START DATA UNDER STUDY

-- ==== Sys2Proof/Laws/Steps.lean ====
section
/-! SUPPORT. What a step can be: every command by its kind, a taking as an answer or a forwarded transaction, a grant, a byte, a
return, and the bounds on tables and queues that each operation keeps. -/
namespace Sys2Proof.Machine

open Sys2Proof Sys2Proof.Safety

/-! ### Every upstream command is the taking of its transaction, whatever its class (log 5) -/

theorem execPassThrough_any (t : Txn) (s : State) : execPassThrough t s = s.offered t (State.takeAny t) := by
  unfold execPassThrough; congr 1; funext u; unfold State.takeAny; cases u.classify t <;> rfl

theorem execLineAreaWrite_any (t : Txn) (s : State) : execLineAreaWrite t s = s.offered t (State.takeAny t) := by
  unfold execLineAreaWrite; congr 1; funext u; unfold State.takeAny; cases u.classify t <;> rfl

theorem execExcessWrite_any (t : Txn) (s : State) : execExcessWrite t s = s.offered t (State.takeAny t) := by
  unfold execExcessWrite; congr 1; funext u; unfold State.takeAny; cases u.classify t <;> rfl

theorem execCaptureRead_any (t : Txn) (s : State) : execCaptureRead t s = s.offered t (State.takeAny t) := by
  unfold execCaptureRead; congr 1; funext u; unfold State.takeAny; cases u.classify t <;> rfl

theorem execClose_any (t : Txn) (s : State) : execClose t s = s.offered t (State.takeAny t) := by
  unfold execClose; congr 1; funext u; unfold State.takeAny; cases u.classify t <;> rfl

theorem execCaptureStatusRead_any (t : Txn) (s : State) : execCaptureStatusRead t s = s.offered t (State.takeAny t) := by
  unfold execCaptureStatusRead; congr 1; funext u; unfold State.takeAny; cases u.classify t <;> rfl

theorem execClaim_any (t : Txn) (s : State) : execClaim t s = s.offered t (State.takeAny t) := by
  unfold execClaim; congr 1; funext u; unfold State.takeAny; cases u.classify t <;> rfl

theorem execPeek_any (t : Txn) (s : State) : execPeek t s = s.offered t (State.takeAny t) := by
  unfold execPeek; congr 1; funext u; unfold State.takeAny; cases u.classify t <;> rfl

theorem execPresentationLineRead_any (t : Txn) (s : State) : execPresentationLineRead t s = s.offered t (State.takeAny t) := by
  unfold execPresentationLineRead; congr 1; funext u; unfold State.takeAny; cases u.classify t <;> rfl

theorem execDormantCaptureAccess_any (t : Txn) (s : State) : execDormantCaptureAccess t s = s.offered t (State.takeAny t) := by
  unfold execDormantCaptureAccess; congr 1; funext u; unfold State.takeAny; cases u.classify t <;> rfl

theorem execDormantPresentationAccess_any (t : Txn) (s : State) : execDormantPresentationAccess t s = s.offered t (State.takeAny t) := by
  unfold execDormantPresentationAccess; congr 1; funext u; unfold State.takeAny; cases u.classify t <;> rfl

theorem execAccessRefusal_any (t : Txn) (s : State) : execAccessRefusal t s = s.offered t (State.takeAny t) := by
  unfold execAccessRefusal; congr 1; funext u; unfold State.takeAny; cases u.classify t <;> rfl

END DATA UNDER STUDY
START DATA UNDER STUDY

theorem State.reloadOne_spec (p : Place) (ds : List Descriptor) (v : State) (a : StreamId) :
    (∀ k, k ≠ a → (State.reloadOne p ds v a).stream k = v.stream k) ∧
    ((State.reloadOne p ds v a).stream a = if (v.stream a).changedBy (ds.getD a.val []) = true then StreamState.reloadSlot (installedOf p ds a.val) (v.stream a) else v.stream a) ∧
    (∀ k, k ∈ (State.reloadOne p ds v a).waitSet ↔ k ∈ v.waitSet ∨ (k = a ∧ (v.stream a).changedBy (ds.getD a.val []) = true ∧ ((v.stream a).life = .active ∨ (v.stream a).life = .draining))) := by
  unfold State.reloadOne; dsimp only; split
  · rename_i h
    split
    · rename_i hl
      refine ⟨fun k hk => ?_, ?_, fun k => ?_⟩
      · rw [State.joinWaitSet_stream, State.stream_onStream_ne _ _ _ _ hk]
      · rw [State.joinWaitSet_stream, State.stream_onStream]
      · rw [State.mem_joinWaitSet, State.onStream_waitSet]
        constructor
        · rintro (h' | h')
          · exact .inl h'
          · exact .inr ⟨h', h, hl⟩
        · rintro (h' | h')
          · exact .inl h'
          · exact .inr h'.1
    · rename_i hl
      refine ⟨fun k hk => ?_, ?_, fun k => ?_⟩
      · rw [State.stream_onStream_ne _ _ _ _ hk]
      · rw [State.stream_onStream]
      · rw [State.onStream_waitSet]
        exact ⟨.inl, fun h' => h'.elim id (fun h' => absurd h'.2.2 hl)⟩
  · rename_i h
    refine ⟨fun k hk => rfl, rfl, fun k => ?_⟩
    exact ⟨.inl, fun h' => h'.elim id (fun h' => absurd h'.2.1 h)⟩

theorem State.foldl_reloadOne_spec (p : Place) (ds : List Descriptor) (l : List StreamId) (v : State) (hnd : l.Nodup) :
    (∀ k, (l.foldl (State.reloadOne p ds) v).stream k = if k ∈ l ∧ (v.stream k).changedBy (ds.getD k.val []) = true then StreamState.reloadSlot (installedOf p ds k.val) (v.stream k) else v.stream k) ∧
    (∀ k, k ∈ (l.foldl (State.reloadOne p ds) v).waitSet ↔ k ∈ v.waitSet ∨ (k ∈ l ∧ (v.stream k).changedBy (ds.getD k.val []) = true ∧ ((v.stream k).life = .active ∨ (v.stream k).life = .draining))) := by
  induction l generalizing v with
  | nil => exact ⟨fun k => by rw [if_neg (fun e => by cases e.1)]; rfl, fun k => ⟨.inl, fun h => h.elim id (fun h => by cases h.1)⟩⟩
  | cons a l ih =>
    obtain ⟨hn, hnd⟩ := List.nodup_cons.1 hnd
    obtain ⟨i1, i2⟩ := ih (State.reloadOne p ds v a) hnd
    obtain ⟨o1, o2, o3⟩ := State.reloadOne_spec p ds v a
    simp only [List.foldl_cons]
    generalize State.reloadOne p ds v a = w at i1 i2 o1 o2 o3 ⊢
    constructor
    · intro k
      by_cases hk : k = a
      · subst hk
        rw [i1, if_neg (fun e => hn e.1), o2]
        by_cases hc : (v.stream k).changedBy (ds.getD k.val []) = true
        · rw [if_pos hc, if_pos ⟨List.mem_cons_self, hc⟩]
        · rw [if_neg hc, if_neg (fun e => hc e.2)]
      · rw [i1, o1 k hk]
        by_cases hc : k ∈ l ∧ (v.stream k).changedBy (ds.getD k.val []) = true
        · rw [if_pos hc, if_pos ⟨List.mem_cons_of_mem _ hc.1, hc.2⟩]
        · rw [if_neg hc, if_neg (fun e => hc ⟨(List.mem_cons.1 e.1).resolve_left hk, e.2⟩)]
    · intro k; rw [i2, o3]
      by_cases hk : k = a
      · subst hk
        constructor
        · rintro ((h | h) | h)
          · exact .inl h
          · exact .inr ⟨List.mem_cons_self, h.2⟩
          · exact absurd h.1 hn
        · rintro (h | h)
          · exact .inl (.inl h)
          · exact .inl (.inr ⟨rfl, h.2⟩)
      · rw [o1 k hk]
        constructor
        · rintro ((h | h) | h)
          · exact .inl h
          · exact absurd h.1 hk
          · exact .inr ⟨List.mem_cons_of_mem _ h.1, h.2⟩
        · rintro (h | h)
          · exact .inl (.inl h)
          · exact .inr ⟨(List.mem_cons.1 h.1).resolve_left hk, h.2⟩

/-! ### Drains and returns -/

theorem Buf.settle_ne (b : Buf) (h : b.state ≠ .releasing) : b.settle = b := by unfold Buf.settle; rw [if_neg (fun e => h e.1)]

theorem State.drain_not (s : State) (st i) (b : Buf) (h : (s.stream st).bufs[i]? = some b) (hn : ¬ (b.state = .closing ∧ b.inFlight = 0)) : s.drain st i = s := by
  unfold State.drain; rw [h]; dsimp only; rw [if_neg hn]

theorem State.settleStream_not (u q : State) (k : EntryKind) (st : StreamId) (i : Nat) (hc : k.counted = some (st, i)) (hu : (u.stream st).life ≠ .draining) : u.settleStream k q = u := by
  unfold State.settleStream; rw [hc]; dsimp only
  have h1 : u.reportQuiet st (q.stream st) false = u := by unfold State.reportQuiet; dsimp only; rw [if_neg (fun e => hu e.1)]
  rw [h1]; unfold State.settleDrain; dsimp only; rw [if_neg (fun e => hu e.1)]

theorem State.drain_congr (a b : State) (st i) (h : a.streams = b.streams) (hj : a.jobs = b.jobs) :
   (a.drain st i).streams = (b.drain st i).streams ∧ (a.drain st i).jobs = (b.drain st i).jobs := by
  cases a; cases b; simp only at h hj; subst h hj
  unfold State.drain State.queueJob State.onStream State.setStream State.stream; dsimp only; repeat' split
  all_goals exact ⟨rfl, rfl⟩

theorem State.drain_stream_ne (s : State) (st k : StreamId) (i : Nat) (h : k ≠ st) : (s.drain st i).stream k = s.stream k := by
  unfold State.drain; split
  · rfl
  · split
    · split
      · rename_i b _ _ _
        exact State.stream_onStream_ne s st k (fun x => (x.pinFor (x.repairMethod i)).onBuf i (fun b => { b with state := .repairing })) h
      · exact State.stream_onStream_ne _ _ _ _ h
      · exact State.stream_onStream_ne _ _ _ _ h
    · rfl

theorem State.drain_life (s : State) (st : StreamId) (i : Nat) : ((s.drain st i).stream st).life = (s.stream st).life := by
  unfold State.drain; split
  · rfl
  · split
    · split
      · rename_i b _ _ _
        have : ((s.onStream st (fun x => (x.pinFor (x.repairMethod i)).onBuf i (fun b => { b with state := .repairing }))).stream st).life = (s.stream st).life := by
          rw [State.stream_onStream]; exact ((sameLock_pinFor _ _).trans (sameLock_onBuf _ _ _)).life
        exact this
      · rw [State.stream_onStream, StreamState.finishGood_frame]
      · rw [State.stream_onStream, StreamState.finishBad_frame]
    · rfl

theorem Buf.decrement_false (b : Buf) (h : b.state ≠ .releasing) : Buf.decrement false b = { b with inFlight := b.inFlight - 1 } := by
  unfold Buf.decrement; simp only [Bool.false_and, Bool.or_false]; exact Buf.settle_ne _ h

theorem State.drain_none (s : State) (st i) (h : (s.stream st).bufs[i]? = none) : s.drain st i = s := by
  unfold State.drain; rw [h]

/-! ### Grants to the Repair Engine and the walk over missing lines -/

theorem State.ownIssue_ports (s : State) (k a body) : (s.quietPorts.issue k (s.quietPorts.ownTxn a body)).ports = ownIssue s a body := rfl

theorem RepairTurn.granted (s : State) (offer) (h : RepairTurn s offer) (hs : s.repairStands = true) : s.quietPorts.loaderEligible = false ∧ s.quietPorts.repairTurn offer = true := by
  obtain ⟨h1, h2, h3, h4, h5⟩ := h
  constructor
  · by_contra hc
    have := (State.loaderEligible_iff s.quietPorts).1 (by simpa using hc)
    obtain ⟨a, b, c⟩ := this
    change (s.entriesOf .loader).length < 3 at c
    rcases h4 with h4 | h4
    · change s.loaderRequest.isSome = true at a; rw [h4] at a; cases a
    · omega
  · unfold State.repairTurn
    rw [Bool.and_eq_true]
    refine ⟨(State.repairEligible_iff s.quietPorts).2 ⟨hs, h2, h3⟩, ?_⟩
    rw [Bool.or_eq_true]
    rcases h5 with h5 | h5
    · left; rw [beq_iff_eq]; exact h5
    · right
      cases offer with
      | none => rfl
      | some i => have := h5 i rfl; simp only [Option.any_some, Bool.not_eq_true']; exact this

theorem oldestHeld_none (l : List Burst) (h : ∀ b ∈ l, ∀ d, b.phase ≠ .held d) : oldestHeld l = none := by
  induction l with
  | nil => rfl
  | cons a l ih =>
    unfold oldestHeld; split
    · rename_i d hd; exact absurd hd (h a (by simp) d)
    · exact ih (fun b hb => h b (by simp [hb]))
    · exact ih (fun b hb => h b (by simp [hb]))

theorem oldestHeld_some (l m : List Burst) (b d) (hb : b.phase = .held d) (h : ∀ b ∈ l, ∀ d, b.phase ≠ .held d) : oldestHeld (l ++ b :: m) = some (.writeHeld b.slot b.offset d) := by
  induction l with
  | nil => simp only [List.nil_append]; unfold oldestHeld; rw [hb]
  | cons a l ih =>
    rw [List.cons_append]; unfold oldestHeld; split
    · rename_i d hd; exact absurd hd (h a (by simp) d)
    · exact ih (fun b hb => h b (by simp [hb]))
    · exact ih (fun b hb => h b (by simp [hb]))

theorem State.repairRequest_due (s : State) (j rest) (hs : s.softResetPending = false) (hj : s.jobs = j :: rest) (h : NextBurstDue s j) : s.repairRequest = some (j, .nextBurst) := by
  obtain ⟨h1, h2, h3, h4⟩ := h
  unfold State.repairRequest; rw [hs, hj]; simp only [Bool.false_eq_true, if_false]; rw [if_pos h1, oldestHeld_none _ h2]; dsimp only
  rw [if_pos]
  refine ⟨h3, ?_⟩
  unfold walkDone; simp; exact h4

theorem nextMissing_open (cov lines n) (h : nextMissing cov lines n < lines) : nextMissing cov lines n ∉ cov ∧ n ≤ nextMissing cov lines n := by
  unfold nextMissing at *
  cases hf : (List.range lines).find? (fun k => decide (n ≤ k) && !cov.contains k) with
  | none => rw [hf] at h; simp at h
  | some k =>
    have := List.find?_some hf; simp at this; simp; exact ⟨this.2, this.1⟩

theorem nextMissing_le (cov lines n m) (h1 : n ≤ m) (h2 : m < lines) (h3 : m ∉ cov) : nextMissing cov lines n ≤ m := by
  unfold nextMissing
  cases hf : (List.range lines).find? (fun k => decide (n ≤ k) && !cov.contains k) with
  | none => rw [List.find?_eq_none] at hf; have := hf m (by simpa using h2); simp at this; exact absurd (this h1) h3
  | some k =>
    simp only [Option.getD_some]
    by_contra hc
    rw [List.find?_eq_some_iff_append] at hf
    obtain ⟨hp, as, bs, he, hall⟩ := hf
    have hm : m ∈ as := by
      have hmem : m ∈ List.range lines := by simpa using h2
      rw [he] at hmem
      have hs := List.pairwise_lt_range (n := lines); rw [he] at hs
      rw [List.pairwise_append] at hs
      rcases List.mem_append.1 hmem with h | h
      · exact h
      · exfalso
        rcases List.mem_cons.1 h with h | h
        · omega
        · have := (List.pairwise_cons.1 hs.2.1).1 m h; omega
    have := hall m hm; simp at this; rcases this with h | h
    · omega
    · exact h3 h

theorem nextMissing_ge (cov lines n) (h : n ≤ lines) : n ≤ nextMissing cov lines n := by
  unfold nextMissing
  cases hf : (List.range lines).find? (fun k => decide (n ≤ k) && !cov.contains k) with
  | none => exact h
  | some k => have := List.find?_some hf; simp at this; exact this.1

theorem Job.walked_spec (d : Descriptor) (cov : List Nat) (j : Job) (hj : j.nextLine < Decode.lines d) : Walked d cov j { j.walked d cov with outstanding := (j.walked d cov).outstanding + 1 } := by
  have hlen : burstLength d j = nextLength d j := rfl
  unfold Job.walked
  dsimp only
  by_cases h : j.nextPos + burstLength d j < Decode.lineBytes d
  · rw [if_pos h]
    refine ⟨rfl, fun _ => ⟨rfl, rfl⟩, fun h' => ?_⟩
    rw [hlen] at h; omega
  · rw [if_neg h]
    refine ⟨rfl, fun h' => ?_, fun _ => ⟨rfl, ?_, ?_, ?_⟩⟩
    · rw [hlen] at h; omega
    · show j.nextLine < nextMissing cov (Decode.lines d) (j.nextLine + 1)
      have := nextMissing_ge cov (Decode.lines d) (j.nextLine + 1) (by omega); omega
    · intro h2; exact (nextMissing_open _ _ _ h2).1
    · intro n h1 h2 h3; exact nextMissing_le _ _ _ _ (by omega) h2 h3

END DATA UNDER STUDY

Beginning at the line above with "(nextMissing_open _ _ _ h2).1" and finishing at the line with "omega) h2 h3", return each line exactly and return nothing else.

    · intro h2; exact (nextMissing_open _ _ _ h2).1
    · intro n h1 h2 h3; exact nextMissing_le _ _ _ _ (by omega) h2 h3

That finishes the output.